━━ Exercise data ━━

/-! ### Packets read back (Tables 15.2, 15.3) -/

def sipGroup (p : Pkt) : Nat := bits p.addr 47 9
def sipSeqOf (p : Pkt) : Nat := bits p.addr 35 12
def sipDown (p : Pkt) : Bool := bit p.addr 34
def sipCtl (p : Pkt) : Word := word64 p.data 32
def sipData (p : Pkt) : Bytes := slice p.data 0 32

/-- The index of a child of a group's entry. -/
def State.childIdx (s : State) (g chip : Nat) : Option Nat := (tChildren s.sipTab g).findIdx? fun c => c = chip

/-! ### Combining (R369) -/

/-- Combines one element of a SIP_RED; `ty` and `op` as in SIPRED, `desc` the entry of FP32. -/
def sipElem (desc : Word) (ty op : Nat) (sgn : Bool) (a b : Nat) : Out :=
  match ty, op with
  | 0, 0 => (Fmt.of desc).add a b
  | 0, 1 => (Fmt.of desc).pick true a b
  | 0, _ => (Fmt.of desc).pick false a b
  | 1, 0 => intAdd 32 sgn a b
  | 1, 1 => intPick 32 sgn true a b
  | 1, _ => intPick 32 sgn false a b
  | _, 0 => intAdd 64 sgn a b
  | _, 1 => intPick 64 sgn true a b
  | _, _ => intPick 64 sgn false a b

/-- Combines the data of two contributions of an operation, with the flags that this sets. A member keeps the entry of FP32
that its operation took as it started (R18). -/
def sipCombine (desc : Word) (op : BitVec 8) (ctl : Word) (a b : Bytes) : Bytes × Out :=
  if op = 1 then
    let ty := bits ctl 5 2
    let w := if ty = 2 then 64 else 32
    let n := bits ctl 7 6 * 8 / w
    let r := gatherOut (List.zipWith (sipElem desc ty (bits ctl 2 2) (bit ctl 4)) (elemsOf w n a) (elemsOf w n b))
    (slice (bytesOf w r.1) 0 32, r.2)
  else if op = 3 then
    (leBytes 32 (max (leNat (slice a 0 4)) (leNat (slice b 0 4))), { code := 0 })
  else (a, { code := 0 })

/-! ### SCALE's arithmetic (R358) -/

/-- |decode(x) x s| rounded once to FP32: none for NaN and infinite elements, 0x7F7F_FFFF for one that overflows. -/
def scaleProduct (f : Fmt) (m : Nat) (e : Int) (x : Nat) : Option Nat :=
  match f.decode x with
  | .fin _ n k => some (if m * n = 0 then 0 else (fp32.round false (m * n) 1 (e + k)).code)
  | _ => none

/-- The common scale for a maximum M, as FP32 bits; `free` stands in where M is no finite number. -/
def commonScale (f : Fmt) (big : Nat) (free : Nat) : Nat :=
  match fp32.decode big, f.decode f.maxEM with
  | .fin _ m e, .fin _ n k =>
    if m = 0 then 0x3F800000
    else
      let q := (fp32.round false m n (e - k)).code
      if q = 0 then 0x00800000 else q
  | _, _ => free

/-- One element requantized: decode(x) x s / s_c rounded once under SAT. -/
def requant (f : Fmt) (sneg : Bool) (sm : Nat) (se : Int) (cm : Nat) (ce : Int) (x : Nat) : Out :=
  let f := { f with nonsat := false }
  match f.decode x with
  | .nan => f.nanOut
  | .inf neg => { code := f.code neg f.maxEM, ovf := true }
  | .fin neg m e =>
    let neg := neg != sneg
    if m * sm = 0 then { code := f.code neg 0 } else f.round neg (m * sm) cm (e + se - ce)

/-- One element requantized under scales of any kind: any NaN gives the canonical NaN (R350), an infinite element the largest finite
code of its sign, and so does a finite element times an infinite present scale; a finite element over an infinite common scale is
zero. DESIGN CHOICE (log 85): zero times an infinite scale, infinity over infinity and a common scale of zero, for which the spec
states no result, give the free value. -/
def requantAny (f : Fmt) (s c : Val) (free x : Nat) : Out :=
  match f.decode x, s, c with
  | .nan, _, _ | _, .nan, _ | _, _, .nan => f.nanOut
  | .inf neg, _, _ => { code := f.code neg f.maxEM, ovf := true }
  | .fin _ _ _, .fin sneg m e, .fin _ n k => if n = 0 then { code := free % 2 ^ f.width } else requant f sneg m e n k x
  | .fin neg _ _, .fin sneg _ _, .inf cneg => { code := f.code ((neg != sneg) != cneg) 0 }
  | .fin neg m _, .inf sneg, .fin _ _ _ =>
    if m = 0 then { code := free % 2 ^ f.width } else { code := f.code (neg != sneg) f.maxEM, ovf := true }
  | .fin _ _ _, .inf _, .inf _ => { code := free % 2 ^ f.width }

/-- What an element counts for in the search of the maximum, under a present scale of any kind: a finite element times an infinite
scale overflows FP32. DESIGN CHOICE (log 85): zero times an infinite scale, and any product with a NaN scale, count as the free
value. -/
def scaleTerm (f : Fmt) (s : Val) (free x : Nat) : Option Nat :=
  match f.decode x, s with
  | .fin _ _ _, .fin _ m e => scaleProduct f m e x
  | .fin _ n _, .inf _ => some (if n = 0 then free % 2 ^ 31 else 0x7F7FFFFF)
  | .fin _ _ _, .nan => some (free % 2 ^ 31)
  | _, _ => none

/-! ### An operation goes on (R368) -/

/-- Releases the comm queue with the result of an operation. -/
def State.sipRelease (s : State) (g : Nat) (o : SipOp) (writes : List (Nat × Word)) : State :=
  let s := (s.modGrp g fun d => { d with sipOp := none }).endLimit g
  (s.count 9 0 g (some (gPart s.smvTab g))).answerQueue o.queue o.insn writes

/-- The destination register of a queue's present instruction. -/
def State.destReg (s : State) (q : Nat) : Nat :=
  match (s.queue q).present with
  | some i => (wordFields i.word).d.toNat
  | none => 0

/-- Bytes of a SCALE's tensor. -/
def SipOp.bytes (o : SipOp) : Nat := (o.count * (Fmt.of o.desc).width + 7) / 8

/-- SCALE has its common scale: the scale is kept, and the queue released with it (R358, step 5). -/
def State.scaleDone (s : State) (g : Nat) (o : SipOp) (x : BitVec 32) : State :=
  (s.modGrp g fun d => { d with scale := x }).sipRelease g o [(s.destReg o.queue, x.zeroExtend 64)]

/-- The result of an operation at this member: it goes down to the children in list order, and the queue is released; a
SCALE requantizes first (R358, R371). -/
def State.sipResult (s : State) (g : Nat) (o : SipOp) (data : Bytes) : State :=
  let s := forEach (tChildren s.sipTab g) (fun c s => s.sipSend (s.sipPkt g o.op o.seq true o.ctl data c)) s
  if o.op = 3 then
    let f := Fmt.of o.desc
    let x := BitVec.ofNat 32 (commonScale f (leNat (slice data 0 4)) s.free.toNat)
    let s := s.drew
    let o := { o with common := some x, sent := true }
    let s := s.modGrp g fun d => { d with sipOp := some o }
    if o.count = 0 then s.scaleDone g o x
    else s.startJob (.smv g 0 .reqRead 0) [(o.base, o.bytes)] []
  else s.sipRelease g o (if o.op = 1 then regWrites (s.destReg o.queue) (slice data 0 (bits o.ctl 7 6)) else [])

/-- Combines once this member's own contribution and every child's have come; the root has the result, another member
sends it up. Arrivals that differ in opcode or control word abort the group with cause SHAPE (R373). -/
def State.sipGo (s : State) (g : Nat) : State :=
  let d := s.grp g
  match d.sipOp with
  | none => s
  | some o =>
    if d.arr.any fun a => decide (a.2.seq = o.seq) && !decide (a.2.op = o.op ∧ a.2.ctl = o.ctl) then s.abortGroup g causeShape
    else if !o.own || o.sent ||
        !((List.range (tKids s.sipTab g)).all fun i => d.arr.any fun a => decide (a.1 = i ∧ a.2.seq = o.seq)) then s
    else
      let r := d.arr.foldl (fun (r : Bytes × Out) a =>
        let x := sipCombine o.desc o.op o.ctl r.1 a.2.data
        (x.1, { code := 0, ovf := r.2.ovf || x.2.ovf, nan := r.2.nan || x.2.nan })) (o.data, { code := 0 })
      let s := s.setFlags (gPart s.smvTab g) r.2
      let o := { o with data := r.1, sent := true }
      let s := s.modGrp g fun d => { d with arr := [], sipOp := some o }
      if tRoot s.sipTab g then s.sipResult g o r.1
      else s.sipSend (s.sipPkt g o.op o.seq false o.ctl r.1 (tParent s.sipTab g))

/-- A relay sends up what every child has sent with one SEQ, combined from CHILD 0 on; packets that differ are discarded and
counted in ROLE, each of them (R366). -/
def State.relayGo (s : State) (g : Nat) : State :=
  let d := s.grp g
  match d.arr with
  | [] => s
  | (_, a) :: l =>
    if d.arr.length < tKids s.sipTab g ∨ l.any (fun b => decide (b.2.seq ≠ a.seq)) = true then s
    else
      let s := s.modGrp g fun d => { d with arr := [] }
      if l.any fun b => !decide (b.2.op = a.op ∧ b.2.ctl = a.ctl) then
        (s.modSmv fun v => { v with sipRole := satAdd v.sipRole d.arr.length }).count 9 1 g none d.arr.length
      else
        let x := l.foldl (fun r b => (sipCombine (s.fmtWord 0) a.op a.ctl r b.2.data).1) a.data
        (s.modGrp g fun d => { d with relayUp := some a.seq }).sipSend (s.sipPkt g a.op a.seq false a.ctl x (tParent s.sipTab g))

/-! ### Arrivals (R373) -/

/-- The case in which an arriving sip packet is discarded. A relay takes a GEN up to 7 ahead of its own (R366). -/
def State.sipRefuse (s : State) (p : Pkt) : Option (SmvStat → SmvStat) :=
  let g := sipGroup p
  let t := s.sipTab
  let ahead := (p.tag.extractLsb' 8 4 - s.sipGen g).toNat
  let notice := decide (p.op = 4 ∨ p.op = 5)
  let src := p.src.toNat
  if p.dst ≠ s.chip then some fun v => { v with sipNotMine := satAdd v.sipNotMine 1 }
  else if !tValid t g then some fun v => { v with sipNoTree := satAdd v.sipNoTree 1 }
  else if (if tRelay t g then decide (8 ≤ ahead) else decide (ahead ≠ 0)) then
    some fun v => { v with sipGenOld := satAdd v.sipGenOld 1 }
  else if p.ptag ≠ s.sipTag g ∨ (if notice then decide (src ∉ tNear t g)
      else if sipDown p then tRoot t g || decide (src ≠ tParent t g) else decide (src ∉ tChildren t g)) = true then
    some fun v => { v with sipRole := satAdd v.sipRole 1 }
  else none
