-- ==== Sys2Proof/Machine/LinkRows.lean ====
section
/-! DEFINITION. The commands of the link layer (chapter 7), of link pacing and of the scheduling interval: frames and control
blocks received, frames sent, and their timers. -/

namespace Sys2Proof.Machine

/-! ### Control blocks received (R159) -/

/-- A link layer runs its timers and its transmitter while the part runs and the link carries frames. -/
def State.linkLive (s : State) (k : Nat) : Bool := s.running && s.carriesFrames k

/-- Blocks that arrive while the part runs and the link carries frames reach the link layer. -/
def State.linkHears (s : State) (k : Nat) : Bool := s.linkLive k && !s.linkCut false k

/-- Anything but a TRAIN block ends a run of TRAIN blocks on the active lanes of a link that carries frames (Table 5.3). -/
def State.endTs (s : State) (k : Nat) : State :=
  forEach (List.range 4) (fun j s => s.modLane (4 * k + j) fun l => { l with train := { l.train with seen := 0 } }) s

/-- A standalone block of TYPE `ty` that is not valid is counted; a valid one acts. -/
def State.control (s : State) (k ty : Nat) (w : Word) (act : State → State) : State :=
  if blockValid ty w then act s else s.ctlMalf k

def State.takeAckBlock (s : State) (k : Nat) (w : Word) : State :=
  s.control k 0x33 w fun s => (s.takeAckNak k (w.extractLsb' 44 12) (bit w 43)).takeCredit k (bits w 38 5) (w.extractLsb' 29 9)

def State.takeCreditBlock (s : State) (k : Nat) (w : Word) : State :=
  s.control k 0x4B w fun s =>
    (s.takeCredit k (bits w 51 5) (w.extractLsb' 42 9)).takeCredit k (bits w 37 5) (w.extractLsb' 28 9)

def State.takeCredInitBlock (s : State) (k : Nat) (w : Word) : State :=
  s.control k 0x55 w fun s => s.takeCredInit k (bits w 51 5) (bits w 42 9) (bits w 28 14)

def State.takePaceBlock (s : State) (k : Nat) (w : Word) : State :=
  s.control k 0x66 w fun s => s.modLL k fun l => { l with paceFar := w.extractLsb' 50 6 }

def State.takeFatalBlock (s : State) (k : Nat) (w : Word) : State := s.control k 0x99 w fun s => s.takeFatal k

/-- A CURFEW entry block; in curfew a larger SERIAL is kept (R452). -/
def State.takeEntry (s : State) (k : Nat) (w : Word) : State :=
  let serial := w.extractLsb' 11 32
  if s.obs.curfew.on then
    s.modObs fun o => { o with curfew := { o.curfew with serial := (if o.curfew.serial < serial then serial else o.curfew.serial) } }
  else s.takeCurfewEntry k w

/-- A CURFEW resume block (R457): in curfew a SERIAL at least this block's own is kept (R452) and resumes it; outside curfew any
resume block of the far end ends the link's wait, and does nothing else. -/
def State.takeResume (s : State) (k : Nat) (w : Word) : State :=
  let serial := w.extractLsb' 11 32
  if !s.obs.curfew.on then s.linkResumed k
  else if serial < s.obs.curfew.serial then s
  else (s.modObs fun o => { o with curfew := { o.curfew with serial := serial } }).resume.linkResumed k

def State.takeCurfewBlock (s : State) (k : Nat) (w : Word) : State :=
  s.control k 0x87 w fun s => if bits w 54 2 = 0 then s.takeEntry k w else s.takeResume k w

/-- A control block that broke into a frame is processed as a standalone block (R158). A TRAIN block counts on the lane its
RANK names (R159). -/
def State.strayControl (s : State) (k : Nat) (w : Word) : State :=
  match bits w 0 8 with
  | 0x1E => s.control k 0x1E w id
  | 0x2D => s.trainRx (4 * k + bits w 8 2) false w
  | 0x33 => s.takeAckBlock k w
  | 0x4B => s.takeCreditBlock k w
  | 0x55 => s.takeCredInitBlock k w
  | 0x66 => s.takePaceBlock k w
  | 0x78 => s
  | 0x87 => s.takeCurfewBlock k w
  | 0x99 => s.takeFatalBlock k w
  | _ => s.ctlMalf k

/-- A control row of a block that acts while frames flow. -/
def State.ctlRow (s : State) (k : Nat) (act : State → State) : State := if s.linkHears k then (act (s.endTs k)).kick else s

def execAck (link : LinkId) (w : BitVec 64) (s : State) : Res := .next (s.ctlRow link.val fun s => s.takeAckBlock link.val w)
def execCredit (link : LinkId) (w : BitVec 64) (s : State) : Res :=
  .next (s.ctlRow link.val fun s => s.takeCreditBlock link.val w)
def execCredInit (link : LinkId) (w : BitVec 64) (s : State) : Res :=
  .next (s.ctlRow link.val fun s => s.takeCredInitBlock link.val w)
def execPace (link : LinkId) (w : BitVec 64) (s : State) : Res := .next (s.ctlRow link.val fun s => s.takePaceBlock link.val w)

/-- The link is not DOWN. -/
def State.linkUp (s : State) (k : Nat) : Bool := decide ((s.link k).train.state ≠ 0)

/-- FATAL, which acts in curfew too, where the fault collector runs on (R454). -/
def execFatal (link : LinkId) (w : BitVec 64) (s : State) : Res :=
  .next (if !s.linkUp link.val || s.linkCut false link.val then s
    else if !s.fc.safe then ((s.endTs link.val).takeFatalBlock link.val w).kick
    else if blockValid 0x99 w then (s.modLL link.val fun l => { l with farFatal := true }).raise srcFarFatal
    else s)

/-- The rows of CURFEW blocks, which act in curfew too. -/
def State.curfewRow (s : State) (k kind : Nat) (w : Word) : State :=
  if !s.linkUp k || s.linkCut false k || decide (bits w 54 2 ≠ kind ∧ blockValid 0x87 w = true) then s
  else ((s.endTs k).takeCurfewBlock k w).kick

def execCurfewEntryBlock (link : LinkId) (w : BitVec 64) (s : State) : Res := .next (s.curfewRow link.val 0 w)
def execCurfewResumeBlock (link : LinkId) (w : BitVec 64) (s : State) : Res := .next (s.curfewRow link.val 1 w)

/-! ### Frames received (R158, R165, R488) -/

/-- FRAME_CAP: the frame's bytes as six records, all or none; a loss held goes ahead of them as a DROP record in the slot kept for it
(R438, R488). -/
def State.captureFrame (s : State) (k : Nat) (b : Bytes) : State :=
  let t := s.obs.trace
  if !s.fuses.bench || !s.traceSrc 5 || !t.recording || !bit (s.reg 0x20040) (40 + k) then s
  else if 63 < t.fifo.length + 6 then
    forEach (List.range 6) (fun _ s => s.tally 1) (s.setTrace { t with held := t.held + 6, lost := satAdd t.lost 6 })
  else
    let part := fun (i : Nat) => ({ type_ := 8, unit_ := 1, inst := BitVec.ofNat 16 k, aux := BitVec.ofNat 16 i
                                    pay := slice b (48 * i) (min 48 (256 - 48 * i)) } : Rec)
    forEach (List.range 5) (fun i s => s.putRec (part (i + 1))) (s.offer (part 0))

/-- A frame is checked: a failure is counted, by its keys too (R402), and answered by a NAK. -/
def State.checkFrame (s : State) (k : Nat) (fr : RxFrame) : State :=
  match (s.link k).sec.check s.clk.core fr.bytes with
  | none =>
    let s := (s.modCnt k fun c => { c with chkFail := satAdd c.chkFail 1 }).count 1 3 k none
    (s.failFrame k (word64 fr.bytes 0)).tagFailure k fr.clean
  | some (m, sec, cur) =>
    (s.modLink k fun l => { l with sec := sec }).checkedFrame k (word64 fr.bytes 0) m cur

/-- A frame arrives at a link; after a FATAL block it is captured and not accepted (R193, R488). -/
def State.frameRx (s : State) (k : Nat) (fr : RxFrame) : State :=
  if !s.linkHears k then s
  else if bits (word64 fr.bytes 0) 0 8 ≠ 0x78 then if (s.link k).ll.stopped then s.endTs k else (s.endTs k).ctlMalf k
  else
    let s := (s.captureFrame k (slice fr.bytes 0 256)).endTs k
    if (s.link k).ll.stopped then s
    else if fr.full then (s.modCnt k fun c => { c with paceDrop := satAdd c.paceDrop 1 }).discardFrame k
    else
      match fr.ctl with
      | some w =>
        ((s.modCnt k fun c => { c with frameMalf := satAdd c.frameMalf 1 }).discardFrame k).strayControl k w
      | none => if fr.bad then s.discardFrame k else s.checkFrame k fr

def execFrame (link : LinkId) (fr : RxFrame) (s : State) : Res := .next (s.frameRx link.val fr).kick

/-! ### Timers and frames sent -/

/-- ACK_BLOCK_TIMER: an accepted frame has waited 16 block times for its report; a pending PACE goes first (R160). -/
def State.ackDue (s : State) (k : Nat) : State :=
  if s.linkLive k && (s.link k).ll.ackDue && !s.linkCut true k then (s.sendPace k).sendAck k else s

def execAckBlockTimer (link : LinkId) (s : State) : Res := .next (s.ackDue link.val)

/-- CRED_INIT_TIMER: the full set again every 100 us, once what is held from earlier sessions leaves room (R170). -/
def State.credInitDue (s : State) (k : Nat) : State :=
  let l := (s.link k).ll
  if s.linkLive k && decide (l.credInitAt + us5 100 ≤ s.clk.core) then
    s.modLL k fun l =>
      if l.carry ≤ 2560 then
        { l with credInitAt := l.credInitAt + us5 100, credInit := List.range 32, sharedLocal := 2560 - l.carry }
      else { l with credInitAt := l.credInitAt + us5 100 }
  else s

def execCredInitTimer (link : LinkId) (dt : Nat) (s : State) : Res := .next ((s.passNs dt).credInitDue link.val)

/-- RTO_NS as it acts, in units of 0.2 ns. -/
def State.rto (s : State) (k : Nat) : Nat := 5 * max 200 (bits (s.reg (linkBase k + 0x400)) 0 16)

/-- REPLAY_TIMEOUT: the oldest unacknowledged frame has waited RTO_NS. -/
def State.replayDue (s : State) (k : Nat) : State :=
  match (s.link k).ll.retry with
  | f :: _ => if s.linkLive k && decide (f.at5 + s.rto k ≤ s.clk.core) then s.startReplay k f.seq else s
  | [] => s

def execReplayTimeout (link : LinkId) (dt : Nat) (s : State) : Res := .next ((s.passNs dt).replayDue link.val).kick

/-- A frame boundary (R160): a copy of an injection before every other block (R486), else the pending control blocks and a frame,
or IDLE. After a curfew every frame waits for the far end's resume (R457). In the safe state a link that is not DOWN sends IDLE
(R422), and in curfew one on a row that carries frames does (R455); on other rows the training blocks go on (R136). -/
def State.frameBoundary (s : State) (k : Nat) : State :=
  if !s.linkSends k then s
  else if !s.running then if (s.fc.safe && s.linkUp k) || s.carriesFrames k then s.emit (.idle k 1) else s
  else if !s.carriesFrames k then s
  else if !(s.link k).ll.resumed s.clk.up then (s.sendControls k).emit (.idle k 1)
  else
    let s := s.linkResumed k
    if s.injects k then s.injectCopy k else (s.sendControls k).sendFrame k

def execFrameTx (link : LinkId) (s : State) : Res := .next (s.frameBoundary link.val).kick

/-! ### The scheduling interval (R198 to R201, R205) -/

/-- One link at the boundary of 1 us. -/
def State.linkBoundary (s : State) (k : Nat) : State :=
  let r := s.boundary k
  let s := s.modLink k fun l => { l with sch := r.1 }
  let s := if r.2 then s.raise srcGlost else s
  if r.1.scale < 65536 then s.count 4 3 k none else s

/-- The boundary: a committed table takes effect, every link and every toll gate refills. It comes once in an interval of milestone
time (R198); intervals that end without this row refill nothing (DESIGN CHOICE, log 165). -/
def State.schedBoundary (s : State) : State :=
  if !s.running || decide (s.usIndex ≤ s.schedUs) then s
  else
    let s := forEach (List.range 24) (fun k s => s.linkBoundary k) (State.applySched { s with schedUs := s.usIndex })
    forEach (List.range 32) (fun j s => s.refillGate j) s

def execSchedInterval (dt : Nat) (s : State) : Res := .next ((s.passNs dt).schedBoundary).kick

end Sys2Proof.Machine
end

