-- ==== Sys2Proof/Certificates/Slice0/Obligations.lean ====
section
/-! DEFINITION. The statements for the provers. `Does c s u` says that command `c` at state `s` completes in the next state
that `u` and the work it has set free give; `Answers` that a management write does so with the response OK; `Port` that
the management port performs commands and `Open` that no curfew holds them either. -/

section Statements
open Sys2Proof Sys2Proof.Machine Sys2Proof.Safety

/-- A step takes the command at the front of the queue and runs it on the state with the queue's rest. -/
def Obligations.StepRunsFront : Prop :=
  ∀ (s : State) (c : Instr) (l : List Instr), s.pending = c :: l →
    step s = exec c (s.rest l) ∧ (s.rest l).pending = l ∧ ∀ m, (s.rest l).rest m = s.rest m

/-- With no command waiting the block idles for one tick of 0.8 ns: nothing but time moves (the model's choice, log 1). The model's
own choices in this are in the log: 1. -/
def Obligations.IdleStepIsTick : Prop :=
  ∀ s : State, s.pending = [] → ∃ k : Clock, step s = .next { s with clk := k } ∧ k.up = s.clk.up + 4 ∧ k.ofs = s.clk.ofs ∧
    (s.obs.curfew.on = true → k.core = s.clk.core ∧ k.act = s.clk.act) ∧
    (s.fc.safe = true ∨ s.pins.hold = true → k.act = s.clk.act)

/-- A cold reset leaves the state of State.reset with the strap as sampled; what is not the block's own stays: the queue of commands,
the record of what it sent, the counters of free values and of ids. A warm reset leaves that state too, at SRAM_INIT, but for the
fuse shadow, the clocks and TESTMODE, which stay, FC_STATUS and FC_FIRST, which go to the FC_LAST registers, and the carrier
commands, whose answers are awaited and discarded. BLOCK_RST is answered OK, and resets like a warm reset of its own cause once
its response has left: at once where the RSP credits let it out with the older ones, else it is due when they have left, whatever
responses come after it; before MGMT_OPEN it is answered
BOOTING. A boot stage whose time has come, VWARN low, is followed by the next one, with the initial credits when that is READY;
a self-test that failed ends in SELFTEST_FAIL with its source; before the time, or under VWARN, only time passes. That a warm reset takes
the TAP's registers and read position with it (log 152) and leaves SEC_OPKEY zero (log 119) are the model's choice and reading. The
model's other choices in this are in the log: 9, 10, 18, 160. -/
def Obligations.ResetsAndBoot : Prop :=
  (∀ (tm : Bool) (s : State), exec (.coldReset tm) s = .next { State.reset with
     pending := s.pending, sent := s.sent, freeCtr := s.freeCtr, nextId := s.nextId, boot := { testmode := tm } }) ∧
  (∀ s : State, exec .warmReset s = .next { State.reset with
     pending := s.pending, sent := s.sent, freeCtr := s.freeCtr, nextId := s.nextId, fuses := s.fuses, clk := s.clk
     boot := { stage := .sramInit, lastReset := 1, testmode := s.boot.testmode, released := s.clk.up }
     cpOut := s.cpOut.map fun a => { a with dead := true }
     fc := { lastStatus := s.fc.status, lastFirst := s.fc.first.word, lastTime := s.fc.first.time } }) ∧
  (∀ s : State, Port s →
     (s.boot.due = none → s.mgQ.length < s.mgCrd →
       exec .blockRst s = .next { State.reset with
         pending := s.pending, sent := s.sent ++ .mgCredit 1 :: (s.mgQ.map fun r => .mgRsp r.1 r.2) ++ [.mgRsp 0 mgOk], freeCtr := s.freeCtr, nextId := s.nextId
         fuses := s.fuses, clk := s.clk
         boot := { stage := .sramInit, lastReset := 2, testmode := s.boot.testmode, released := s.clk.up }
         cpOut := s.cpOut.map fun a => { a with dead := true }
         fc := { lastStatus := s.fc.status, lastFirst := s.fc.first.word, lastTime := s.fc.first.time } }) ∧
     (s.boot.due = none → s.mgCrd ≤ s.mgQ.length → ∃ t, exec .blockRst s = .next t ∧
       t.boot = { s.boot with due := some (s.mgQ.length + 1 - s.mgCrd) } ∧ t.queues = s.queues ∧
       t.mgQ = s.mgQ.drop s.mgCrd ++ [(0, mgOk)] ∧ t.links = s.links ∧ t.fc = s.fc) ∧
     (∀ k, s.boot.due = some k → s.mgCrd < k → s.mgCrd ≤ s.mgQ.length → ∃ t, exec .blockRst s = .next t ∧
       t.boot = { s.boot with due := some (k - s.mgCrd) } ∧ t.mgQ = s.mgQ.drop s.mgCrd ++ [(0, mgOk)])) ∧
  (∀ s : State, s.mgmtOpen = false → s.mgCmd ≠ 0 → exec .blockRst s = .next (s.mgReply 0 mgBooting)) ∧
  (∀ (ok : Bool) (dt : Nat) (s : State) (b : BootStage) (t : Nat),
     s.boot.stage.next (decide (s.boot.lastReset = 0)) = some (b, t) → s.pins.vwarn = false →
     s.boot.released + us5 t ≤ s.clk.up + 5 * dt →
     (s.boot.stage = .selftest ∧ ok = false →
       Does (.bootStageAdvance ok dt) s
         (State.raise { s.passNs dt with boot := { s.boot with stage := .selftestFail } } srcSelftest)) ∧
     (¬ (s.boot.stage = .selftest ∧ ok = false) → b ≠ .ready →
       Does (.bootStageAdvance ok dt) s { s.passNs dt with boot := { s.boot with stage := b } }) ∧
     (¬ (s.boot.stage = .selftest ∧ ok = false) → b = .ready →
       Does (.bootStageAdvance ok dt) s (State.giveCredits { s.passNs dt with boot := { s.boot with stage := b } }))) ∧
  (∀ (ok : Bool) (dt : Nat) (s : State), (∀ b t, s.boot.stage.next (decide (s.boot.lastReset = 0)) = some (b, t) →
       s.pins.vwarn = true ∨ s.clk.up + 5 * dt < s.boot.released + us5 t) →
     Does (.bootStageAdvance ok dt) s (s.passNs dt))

━━━

▶ _What to do_: Using the records above, restate word for word the lines from the one with "satAdd v.sipRole 1" through the one with "s.control k 0x4B w fun s =>", both included.

▶ _Answer to the exercise_:
    some fun v => { v with sipRole := satAdd v.sipRole 1 }
  else none
-- ==== Sys2Proof/Machine/LinkRows.lean ====
section
/-! DEFINITION. The commands of the link layer (chapter 7), of link pacing and of the scheduling interval: frames and control
blocks received, frames sent, and their timers. -/

namespace Sys2Proof.Machine

/-! ### Control blocks received (R159) -/

/-- A link layer runs its timers and its transmitter while the part runs and the link carries frames. -/
def State.linkLive (s : State) (k : Nat) : Bool := s.running && s.carriesFrames k

/-- Blocks that arrive while the part runs and the link carries frames reach the link layer. -/
def State.linkHears (s : State) (k : Nat) : Bool := s.linkLive k && !s.linkCut false k

/-- Anything but a TRAIN block ends a run of TRAIN blocks on the active lanes of a link that carries frames (Table 5.3). -/
def State.endTs (s : State) (k : Nat) : State :=
  forEach (List.range 4) (fun j s => s.modLane (4 * k + j) fun l => { l with train := { l.train with seen := 0 } }) s

/-- A standalone block of TYPE `ty` that is not valid is counted; a valid one acts. -/
def State.control (s : State) (k ty : Nat) (w : Word) (act : State → State) : State :=
  if blockValid ty w then act s else s.ctlMalf k

def State.takeAckBlock (s : State) (k : Nat) (w : Word) : State :=
  s.control k 0x33 w fun s => (s.takeAckNak k (w.extractLsb' 44 12) (bit w 43)).takeCredit k (bits w 38 5) (w.extractLsb' 29 9)

def State.takeCreditBlock (s : State) (k : Nat) (w : Word) : State :=
  s.control k 0x4B w fun s =>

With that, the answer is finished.